### DATA

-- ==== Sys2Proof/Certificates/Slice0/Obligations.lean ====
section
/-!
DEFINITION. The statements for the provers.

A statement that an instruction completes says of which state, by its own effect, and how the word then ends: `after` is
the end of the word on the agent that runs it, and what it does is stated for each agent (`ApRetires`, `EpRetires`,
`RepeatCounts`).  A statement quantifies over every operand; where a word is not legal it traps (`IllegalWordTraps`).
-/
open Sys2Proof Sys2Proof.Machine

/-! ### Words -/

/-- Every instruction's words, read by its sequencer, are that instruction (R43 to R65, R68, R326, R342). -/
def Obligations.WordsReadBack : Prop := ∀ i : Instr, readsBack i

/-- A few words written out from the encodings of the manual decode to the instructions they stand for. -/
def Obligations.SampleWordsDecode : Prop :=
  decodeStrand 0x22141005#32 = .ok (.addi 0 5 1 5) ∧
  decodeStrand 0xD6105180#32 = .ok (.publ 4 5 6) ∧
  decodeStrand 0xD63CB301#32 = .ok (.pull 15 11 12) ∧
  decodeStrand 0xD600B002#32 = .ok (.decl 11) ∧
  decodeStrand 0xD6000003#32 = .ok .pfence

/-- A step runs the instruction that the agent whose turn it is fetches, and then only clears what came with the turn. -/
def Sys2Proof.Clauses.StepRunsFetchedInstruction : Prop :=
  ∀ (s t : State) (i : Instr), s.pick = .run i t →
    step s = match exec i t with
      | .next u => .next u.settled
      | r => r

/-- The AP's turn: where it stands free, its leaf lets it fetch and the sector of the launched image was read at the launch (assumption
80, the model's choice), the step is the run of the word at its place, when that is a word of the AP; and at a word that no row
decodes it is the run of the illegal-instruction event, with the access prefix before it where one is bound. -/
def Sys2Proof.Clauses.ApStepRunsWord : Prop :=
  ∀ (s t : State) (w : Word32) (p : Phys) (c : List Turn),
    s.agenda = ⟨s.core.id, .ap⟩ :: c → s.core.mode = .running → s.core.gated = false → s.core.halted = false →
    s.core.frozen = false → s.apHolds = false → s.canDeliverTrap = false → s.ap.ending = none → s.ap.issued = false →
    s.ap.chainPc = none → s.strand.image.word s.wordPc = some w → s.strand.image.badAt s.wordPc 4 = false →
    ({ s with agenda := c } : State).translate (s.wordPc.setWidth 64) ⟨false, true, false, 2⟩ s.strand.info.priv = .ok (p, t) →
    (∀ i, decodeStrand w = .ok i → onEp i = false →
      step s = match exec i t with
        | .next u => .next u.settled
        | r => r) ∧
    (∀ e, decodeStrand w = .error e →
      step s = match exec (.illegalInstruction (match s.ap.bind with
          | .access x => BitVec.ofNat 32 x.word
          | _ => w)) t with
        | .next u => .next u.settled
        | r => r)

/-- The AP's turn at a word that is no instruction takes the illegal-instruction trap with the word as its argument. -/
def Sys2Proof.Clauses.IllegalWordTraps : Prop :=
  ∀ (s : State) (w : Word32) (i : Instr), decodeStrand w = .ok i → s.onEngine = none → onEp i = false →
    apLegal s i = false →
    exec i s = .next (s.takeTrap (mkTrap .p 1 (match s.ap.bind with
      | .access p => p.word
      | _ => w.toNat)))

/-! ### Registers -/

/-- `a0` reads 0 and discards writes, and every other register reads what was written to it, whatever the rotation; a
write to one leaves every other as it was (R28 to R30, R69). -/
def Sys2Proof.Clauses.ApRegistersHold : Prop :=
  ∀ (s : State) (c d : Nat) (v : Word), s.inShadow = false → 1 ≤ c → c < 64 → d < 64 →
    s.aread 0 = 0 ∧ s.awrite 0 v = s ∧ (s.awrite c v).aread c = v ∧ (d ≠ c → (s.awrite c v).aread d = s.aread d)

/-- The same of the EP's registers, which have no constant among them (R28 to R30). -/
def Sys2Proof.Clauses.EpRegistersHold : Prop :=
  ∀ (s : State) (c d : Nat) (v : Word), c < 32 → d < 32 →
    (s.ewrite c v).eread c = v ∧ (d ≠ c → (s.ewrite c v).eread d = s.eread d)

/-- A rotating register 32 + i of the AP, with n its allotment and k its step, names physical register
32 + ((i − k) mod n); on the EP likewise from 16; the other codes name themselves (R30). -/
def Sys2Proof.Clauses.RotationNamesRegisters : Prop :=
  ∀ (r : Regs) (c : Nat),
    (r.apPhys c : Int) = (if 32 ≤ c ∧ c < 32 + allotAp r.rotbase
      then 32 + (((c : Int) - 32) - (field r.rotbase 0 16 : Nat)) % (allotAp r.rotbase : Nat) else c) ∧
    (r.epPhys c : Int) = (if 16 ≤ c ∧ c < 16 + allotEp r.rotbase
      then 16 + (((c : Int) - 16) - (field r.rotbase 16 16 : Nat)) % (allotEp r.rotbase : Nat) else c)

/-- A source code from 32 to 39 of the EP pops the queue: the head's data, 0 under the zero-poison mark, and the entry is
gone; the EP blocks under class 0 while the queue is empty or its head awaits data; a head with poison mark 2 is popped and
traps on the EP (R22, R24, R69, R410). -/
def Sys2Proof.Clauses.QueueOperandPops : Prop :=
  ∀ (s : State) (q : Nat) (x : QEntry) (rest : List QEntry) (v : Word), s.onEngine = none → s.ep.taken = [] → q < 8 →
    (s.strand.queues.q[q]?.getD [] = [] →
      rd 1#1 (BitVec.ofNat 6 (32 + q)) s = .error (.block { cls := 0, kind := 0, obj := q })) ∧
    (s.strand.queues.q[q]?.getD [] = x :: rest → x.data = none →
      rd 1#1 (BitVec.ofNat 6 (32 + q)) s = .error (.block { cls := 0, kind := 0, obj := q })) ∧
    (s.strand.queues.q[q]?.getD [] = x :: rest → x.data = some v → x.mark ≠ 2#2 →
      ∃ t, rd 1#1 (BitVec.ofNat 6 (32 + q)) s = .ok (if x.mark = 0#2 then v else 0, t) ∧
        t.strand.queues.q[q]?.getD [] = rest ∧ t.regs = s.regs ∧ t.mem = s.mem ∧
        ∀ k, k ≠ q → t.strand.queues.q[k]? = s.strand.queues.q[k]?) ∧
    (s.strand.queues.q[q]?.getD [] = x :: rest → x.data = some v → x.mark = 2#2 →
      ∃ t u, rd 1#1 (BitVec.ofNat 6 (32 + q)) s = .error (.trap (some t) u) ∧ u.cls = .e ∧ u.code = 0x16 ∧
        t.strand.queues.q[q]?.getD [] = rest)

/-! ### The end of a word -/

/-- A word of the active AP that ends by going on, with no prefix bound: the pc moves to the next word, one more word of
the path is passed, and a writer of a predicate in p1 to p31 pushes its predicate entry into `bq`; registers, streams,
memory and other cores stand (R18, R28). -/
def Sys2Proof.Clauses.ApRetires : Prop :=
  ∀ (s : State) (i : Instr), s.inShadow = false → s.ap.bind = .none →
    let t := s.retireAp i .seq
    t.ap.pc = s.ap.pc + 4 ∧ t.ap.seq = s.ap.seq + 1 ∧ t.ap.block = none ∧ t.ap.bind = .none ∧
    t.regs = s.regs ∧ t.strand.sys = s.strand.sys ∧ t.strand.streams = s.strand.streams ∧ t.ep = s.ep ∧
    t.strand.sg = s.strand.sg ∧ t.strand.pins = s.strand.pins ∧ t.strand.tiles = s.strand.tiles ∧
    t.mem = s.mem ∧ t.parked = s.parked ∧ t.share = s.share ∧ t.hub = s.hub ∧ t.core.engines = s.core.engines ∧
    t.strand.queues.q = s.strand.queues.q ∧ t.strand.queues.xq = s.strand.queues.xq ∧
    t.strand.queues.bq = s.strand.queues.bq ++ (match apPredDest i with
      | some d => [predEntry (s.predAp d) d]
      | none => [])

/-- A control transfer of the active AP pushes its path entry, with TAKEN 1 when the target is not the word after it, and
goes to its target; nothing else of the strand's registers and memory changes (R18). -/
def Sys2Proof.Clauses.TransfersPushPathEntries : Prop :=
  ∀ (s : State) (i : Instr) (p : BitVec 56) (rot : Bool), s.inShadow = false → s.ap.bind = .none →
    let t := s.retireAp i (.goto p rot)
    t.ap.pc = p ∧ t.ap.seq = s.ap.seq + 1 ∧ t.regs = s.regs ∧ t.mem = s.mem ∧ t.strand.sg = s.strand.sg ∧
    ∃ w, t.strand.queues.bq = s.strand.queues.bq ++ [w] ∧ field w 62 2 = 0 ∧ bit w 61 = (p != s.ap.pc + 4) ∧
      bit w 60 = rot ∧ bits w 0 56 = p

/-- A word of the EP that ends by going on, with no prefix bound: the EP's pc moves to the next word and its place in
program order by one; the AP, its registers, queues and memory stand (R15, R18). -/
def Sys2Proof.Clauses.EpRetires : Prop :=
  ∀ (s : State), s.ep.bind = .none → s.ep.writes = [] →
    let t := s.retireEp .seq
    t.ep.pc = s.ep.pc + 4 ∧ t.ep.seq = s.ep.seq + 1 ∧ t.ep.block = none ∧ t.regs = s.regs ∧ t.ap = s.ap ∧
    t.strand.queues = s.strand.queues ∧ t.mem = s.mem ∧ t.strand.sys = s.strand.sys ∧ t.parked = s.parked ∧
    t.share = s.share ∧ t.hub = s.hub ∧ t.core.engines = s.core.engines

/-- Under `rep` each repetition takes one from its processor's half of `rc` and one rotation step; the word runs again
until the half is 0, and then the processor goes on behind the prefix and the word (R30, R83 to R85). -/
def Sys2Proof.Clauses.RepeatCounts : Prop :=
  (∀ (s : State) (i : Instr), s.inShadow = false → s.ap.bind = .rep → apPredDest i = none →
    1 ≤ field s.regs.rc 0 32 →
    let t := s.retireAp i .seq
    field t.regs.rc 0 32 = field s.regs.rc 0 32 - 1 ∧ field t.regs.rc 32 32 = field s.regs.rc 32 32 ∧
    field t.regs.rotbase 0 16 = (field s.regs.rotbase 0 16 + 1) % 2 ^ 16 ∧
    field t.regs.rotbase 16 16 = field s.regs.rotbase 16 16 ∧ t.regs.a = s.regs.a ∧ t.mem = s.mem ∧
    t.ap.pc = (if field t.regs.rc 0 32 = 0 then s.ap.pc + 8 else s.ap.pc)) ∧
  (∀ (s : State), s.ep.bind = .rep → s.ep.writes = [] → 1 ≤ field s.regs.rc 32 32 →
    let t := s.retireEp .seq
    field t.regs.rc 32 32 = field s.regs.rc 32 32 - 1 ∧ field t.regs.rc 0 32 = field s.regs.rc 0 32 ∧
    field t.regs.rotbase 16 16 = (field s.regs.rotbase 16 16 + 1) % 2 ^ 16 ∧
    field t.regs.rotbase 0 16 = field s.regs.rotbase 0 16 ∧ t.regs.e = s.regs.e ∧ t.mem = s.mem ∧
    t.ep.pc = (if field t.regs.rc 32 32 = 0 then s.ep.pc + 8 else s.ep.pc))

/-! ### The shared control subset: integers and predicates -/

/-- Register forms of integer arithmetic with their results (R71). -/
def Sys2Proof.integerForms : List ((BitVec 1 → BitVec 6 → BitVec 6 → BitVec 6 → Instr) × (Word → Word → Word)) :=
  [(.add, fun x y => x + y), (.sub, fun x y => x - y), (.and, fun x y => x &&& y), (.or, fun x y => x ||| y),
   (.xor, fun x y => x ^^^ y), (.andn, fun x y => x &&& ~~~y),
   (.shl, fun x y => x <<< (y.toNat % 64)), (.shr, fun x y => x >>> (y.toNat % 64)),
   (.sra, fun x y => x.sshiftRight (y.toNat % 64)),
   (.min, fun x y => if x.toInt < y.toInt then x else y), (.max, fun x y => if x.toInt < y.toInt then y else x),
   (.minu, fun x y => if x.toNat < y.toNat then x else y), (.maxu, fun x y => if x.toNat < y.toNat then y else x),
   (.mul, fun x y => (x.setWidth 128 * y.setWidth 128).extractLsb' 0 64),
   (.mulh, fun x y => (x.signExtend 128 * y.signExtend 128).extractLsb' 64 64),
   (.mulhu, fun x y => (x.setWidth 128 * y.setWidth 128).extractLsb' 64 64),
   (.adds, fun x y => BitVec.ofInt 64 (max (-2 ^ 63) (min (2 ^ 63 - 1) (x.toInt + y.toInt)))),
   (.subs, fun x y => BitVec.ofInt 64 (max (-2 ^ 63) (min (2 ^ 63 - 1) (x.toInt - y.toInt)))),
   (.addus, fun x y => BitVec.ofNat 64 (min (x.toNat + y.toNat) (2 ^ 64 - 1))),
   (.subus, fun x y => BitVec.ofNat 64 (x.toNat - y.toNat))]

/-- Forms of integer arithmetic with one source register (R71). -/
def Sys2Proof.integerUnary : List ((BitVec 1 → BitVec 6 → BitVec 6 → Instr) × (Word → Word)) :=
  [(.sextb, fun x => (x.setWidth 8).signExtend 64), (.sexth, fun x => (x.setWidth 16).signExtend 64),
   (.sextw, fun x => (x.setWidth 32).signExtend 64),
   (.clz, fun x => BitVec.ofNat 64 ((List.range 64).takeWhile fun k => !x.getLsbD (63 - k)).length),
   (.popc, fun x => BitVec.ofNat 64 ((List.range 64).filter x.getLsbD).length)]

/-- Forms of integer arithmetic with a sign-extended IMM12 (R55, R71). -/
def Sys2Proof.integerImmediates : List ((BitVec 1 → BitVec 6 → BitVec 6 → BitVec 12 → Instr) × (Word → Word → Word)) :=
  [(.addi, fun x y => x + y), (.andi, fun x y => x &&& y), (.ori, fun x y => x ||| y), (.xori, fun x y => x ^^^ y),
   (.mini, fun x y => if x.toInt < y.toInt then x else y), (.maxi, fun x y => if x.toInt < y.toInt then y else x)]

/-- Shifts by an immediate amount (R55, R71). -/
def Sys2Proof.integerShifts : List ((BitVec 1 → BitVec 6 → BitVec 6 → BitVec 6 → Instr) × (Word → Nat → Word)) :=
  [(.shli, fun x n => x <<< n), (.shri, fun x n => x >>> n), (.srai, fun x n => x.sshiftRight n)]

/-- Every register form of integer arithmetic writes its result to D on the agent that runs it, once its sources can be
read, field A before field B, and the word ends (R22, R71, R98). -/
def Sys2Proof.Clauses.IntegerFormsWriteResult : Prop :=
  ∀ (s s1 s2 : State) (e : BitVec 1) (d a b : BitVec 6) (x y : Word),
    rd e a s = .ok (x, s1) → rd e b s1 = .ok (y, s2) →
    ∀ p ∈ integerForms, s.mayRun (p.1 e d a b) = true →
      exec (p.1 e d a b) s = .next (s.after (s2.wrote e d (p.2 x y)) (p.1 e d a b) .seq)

### WHAT YOU ARE ASKED TO DO
Lines with "extractLsb": copy every one of them from the listing above.

### WRITTEN RESPONSE
   (.mul, fun x y => (x.setWidth 128 * y.setWidth 128).extractLsb' 0 64),
   (.mulh, fun x y => (x.signExtend 128 * y.signExtend 128).extractLsb' 64 64),
   (.mulhu, fun x y => (x.setWidth 128 * y.setWidth 128).extractLsb' 64 64),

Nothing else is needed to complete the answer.